A pattern library for skill authors who want to add proof gates to their LLM agents.
A proof gate is deterministic verification code that the agent writes per task, runs against its own work product, and quotes the observable output as proof, with hard fix-before-pass-through semantics at a workflow boundary. The pattern is sycophancy-resistant and overtraining/undertraining-skew-resistant because the proof artifact is non-textual: neither pressure can quietly soften a grep result or a quoted sentence.
This repository is the reproducibility artifact for the paper "Proof Gates: Sycophancy-Resistant Self-Verification via Agent-Authored Postconditions" (Whittaker & Whittaker 2026). The frozen v1.0.0 tag is the exact snapshot the paper's Footnote 1 cites; the main branch will evolve with community contributions.
@article{whittaker2026proofgates,
title={Proof Gates: Sycophancy-Resistant Self-Verification via Agent-Authored Postconditions},
author={Whittaker, Brian and Whittaker, Naomi M.},
journal={arXiv preprint arXiv:XXXX.XXXXX},
year={2026}
}Once the paper has a stable arXiv ID, the XXXX.XXXXX placeholder in this README and in CITATION.cff will be updated. GitHub's "Cite this repository" button (powered by CITATION.cff) is also available.
proof-gate-patterns/
├── README.md # this file
├── LICENSE # MIT
├── CITATION.cff # GitHub Cite-button metadata
├── CONTRIBUTING.md # contribution scope
├── patterns/ # canonical gate patterns
│ ├── 01-grep-gate.md # grep-type gate (pattern presence or absence)

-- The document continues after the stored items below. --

-- ==== Sys2Proof/Machine/Convert.lean ====
section
/-! DEFINITION. Conversions (R424, R425), block quantisation (R182, R426 to R428) and DECODE (R173, R355, R356). -/

namespace Sys2Proof.Machine

open Sys2Proof

/-! ## VCVT -/

/-- A floating-point type (R64). -/
def isFloatTy (ty : Nat) : Bool := (4 ≤ ty && ty ≤ 7) || (12 ≤ ty && ty ≤ 14)

/-- The bounds of an integer type (R62). -/
def intBounds (ty : Nat) : Int × Int :=
  let w := elemBits ty
  if isSigned ty then (-(2 ^ (w - 1) : Nat), (2 ^ (w - 1) : Nat) - 1) else (0, (2 ^ w : Nat) - 1)

/-- The conversion of one element from type `src` to type `dst` (R70). An integer that overflows E4M3 or E2M1, which have no
infinity, takes the value and flags of the rows from float with SAT = 0 (DESIGN CHOICE, log entry 99). -/
def cvtEl (dst src rm : Nat) (sat : Bool) (x : Nat) : Nat × FFlags :=
  if isFloatTy src then
    if isFloatTy dst then convFloat (fmtOf dst) rm sat (.decode (fmtOf src) x)
    else
      let r := convInt (intBounds dst).1 (intBounds dst).2 rm (.decode (fmtOf src) x)
      (wrap (elemBits dst) r.1, r.2)
  else convFloat (fmtOf dst) rm false (.ofInt (intElem src x))

/-- Element `i` of a block of lane values, each one unit of a type (R425). -/
def blockElem (ty : Nat) (us : List Nat) (i : Nat) : Nat := elemOf ty (us.getD (i / elemsPer ty) 0) (i % elemsPer ty)

/-- Registers of a unit of a type. -/
def unitRegs (ty : Nat) : Nat := if isWide ty then 2 else 1

/-- VCVT (R424, R425). -/
def execVcvt (f : VR) (s : State) : Host.Outcome State Fault Refusal :=
  let dst := f.ty.toNat
  let src := f.fn.toNat
  let n := max (elemsPer src) (elemsPer dst)
  let su := n / elemsPer src
  let du := n / elemsPer dst
  let ks := f.ks.getLsbD 2
  let i : WInfo :=
    { reads := if ks then [sReg f.va.toNat] else vRegs f.va.toNat (su * unitRegs src),
      writes := vRegs f.vd.toNat (du * unitRegs dst), tr := f.tr == 1,
      oc := if f.oc.getLsbD 2 && !ks then vRegs f.va.toNat (su * unitRegs src) else [] }
  s.issue i fun cx =>
    let units := (List.range su).map fun u => s.readSrc cx (isWide src) ks (f.va.toNat + u * unitRegs src)
    let lane (l : Nat) : List (Nat × FFlags) :=
      let us := units.map fun vs => negElems src (f.na == 1) (vs.getD l 0)
      (List.range n).map fun e => cvtEl dst src f.rm.toNat (f.sat == 1) (blockElem src us e)
    let rs := lanes.map lane
    let out (u : Nat) : List Nat := rs.map fun es =>
      packElems dst (((es.drop (u * elemsPer dst)).take (elemsPer dst)).map (·.1))
    let vs := (List.range du).flatMap fun u =>
      vresOf (isWide dst) (f.vd.toNat + u * unitRegs dst) cx.f.exec (out u)
    s.floatDone cx vs fun l => (rs.getD l []).foldl (fun a r => a ||| r.2) 0

/-! ## Block quantisation -/

/-- A quantised block (R182): the scale code, the element codes, and the residuals as F32. -/
structure QBlock where
  scale : Nat
  codes : List Nat
  res : List W32
  deriving DecidableEq, Repr

/-- EMAX of an element format (R182, R427). -/
def emaxOf (f : Fmt) : Int := if f.top = .e2m1 then 2 else if f.top = .e4m3 then 8 else 15

/-- One element of QuantiseBlock under a scale: its code and residual; `sr` is the random word of SR = 1. -/
def quantEl (f : Fmt) (scale : Nat) (sr : Option Nat) (x : W32) : Nat × W32 :=
  let k : Int := 127 - (scale : Int)
  let y := (f32Val x).scale k
  let q := match sr with
    | some rnd => (roundSR f y rnd).1
    | none => (convFloat f 0 true y).1
  let q := if f.top = .e2m1 && q == 8 then 0 else q
  (q, f32Of (addVal 0 (f32Val x) ((FVal.decode f q).scale (-k)).neg).1)

/-- QuantiseBlock (R182) of 32 F32 inputs, already accumulated; `sr` gives the random word of an element. -/
def quantBlock (f : Fmt) (sr : Nat → Option Nat) (xs : List W32) : QBlock :=
  if xs.any fun x => !(f32Val x).isFin then
    { scale := 0xFF, codes := xs.map fun _ => 0, res := xs.map fun x => if (f32Val x).isFin then x else f32NaN }
  else
    let es := (xs.filter fun x => !(f32Val x).isZero).map fun x => expOf (f32Val x)
    let scale := match es with
      | [] => 127
      | e :: t => (max 0 (min 254 (t.foldl max e - emaxOf f + 127))).toNat
    let rs := (List.range xs.length).map fun k => quantEl f scale (sr k) (xs.getD k 0)
    { scale := scale, codes := rs.map (·.1), res := rs.map (·.2) }

/-- The element bytes of a block (R74): two codes a byte for E2M1, one otherwise. -/
def codeBytes (f : Fmt) (cs : List Nat) : List Byte :=
  if f.top = .e2m1 then
    (List.range (cs.length / 2)).map fun i => BitVec.ofNat 8 (cs.getD (2 * i) 0 + 16 * cs.getD (2 * i + 1) 0)
  else cs.map (BitVec.ofNat 8)

/-- VQMX (R426, R427). -/
def execVqmx (f : VR) (s : State) : Host.Outcome State Fault Refusal :=
  let res := f.fn == 1
  let sx := f.vc.toNat % 64
  let i : WInfo :=
    { reads := [f.va.toNat], writes := f.vd.toNat :: sReg sx :: (if res then [f.vb.toNat] else []),
      oc := if f.oc.getLsbD 2 then [f.va.toNat] else [] }
  s.issue i fun cx =>
    let a := s.readV cx f.va.toNat
    let q := quantBlock (fmtOf f.ty.toNat) (fun _ => none)
      (lanes.map fun l => if cx.live.getLsbD l then w32 (a.getD l 0) else 0)
    let img := codeBytes (fmtOf f.ty.toNat) q.codes
    let m := maskOf fun l => cx.f.exec.getLsbD l && 4 * l < img.length
    let vs : List VRes := ⟨f.vd.toNat, m, lanes.map fun l => leNat ((img.drop (4 * l)).take 4)⟩ ::
      (if res then [⟨f.vb.toNat, cx.f.exec, q.res.map (·.toNat)⟩] else [])
    .done (s.setS cx sx (w64 q.scale)) vs 0

/-- VDQMX's element (R428): a code under a scale as F32; a NaN raises nothing. -/
def dequantEl (f : Fmt) (rm scale c : Nat) : Nat × FFlags :=
  let v := FVal.decode f c
  if scale = 0xFF || v.isNaN then (Fmt.f32.defNaN, 0) else roundVal .f32 rm (v.scale ((scale : Int) - 127))

/-- VDQMX (R428). -/
def execVdqmx (f : VR) (s : State) : Host.Outcome State Fault Refusal :=
  s.issue { (vrInfo f true false) with cross := [f.va.toNat] } fun cx =>
    s.readAcross cx (lanesOf cx.f.exec) (fun l => [(f.va.toNat, if f.ty = 14 then l / 8 else l / 4)]) <|
    let a := s.readV cx f.va.toNat
    let img := a.flatMap (leBytes 4)
    let scale := (cx.w.sreg f.vb.toNat).toNat % 256
    let code (l : Nat) : Nat :=
      if f.ty = 14 then (img.getD (l / 2) 0).toNat / 16 ^ (l % 2) % 16 else (img.getD l 0).toNat
    let rs := lanes.map fun l => dequantEl (fmtOf f.ty.toNat) f.rm.toNat scale (code l)
    s.floatDone cx [⟨f.vd.toNat, cx.f.exec, rs.map (·.1)⟩] fun l => (rs.getD l (0, 0)).2

/-! ## DECODE -/

/-- The variant that FN names (R355). -/
def Variant.ofFn : Nat → Variant
  | 0 => .bf16
  | 1 => .e4m3
  | 2 => .e5m2
  | 3 => .rlz
  | _ => .trit

/-- Bytes of a group's scratch from an address; a byte past it reads as 0, and the caller refuses a chunk that uses one. -/
def State.scratchBytes (s : State) (cx : Wcx) (a n : Nat) : List Byte :=
  (List.range n).map fun i =>
    if cx.g.scratch ≤ a + i then 0 else Mem.get s.mem (storePa cx.b (cx.g.scratchAddr (a + i)))

/-- The poison that a read of group scratch meets (R113, R218). -/
def State.scratchPoison (s : State) (cx : Wcx) (a n : Nat) : Option Raise :=
  if s.poisoned = [] then none else
  (List.range n).findSome? fun i =>
    if cx.g.scratch ≤ a + i then none else
    (s.readPoison (storePa cx.b (cx.g.scratchAddr (a + i))) 1).map fun r => { r with va := a + i }

/-- DECODE (R173, R356). A chunk takes at most 202 bytes of stream. -/
def execDecode (f : VR) (s : State) : Host.Outcome State Fault Refusal :=
  let sa := f.va.toNat % 64
  let v := Variant.ofFn f.fn.toNat
  s.issue { reads := [sReg sa], writes := [f.vd.toNat, sReg sa], barred := true } fun cx =>
    let b := (cx.w.sreg sa).toNat % 2 ^ 40
    if v = .trit && b % 8 != 0 then .raise s { cause := Cause.align, va := b / 8, access := accessByte 1 1 false }
    else
      let c := decodeChunk v (s.scratchBytes cx (b / 8) 202) (b % 8)
      let e := 8 * (b / 8) + c.next
      if 8 * cx.g.scratch < e then .raise s { cause := Cause.perm, va := b / 8, access := accessByte 1 1 false }
      else
        match s.scratchPoison cx (b / 8) ((e + 7) / 8 - b / 8) with
        | some r => .raise s r
        | none =>
          let out := lanes.map fun l => leNat ((c.out.drop (4 * l)).take 4)
          let bad := if v = .trit then c.bad else 0
          .done (s.setS cx sa (w64 ((if c.malformed then 2 ^ 63 else 0) + bad * 2 ^ 40 + e)))
            [⟨f.vd.toNat, cx.f.exec, out⟩] 0

end Sys2Proof.Machine
end

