/-- The checks of R158 and R336 for lane `l` of ATOM: its piece. -/
def State.atomPiece (s : State) (cx : Wcx) (f : FA) (l : Nat) : Except Raise (Piece × State) :=
  let n := faBytes f
  let r := if f.am = 1 then s.vaPieces cx ((s.readPair cx f.va.toNat).getD l 0) n true .atomic
    else s.trPieces cx f.tb.toNat ((s.readV cx f.va.toNat).getD l 0) n true .atomic
  match r with
  | .error e => .error e
  | .ok ([p], s) =>
    let bad (c : Nat) : Except Raise (Piece × State) := .error { cause := c, va := p.va }
    match s.place p.pa with
    | .device => bad Cause.perm
    | .store _ _ => bad Cause.perm
    | .remote pkg =>
      match s.linkTo (dieOf cx.b) pkg with
      | some c => bad c
      | none => .ok (p, s)
    | _ =>
      match s.reachAll (dieOf cx.b) p.pa n with
      | some c => bad c
      | none =>
        let ks := sectorsOf (p.pa % 2 ^ 44) n
        let t := s.fillViews p.pa ks
        match t.readPoison (p.pa % 2 ^ 44) n with
        | some r => .error { s.fillRaise t ks r with va := p.va + r.va }
        | none => .ok (p, t)
  | .ok (_, _) => .error { cause := Cause.align, va := s.atomVa cx f l }

/-- The terms of a lane that was performed with old value `x` (R163): none when it wrote nothing. -/
def State.atomTerm (s : State) (cx : Wcx) (f : FA) (a l x : Nat) : W64 :=
  let (b, c) := s.faOps cx f l
  match atomNew f.fn.toNat (faBytes f) x b c with
  | some v => storeTerms cx.g.seed a (leBytes (faBytes f) v)
  | none => 0

/-- Lanes grouped by the line of their target, in order of each line's first lane (R335); in lane order when one lies on
an SO page (R141). -/
def requestOrder (ps : List (Nat × Piece)) : List (Nat × Piece) :=
  if ps.any fun p => p.2.ord == 1 then ps
  else ((ps.map fun p => p.2.pa / 256).eraseDups).flatMap fun k => ps.filter fun p => p.2.pa / 256 == k

/-- One lane of ATOM starts (R335): performed and perhaps recorded (R161), held by the gate (R162), or sent to another
package (R269). -/
def State.atomStart (s : State) (cx : Wcx) (f : FA) (l : Nat) (p : Piece) : State :=
  let n := faBytes f
  let (b, c) := s.faOps cx f l
  let who : Agent := .frag cx.b cx.slot cx.e
  match s.place p.pa with
  | .remote pkg =>
    s.ask who l { requestFlit flitAT 0 pkg s.dev.fabric.pkgid
      (if f.fn = 1 then 2 * n else n) f.fn.toNat f.sz.toNat p.pa
      (leBytes n b ++ (if f.fn = 1 then leBytes n c else [])) with tag := 0 }
  | _ =>
    let s := s.strongL1 cx.b p.pa n
    let die := (s.homeDie p.pa).getD 0
    let a := (s.die die).arb
    if a.mode = 2 && a.ctx = cx.g.ctx then
      s.modArb die fun a => { a with held := a.held ++
        [{ who := who, grid := cx.g.launch, group := cx.g.groupId, wave := cx.w.index, pc := cx.f.pc, lane := l,
           pa := p.pa, va := w64 p.va, op := f.fn.toNat, size := n, b := b, c := c, aq := f.st.toNat,
           since := s.dev.ptc.ptc }] }
    else
      let (x, s) := s.atomAt p.pa n f.fn.toNat b c
      let s := if a.mode = 1 && a.ctx = cx.g.ctx then
        s.recordAtomic die cx.b cx.g.ctx p.pa cx.g.launch cx.g.groupId cx.w.index else s
      s.modFrag cx.b cx.slot cx.e fun f => { f with codes := f.codes.set l x }

/-- What became of a lane of an issued ATOM. -/
inductive LaneState where
  | later (pa : Nat)
  | performed (x : Nat)
  | pending (gate : Bool)
  | failed (r : Raise)

/-- What became of lane `l`. -/
def State.laneState (s : State) (cx : Wcx) (f : FA) (fr : Frag) (l : Nat) : LaneState :=
  let who : Agent := .frag cx.b cx.slot cx.e
  match fr.codes.get? (128 + l), fr.codes.get? l with
  | some pa, _ => .later pa
  | none, some x => .performed x
  | none, none =>
    match s.asked who l with
    | some r =>
      match r.resp with
      | none => .pending false
      | some (0, bs) => .performed (leNat bs)
      | some (sts, _) => .failed { cause := stsCause sts, va := s.atomVa cx f l }
    | none =>
      if (List.range 2).any fun d => (s.die d).arb.held.any fun h => h.who == who && h.lane == l then .pending true
      else .failed { cause := Cause.orderGate, va := s.atomVa cx f l, aux := fr.codes.get 64 0 }

/-- A lane that another package refused (R269): one of the causes that R336 gives no effect in any lane. -/
def LaneState.refused (x : LaneState) : Bool :=
  match x with
  | .failed r => [Cause.perm, Cause.poison, Cause.align].contains r.cause
  | _ => false

/-- A lane whose atomic is out: asked for, or held. -/
def LaneState.isOut (x : LaneState) : Bool :=
  match x with
  | .pending _ => true
  | _ => false

/-- Whether a lane that has not started may start now, those of the instruction being as `st` says (R158, R335, R336,
R269; log entry 14): with a lane on an SO page when every lane before it was performed (R141); otherwise a lane of another
package when no lane before it is out at the same location, and a local lane when every lane of another package has its
response. None once another package has refused a lane. -/
def State.mayStart (s : State) (so : Bool) (st : List (Nat × LaneState × Nat)) (l pa : Nat) : Bool :=
  let away (a : Nat) : Bool := match s.place a with
    | .remote _ => true
    | _ => false
  let waits (x : LaneState) : Bool := x.isOut || match x with
    | .later _ => true
    | _ => false
  !st.any (fun p => p.2.1.refused) &&
    (if so then st.all fun p => l ≤ p.1 || match p.2.1 with
        | .performed _ => true
        | _ => false
     else if away pa then st.all fun p => l ≤ p.1 || p.2.2 != pa || !waits p.2.1
     else st.all fun p => !away p.2.2 || !waits p.2.1)

/-- The lanes of an issued ATOM that may start do, each as those before it have left things: lanes of other packages first,
then local ones by the line of their target; with a lane on an SO page all in ascending order. -/
def State.atomGo (s : State) (cx : Wcx) (f : FA) (ps : List (Nat × Piece)) : State :=
  let so := ps.any fun p => p.2.ord == 1
  let away (p : Nat × Piece) : Bool := match s.place p.2.pa with
    | .remote _ => true
    | _ => false
  let order := if so then ps else ps.filter away ++ requestOrder (ps.filter fun p => !away p)
  order.foldl (fun s p =>
    match s.frag? cx.b cx.slot cx.e with
    | none => s
    | some fr =>
      let st := ps.map fun q => (q.1, s.laneState cx f fr q.1, q.2.pa)
      match fr.codes.get? (128 + p.1) with
      | some _ =>
        if s.mayStart so st p.1 p.2.pa then
          (s.modFrag cx.b cx.slot cx.e fun x => { x with codes := x.codes.erase (128 + p.1) }).atomStart cx f p.1 p.2
        else s
      | none => s) s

│ ├── 02-quote-gate.md # quote-type gate (verbatim sentence as proof)
│ └── 03-read-gate.md # read-type gate (named excerpt from a prerequisite)
├── examples/ # worked examples of agent output under each pattern
│ ├── 01-grep-gate-example.md # corresponds to paper vignette V1 (cross-file invariants)
│ ├── 02-quote-gate-example.md # corresponds to paper vignette V3 (clinical-voice copywriter)
│ ├── 03-read-gate-example.md # corresponds to paper vignette V3 (voice profile load)
│ └── 04-pre-mutation-example.md # corresponds to paper vignette V2 (data-loss hygiene)
└── docs/
├── design-principles.md # the 5 design principles from §2.3 of the paper
├── operator-discipline.md # the 4-step operator process for designing a gate-set
├── failure-modes.md # observed gate failure modes + mitigation (§5.1)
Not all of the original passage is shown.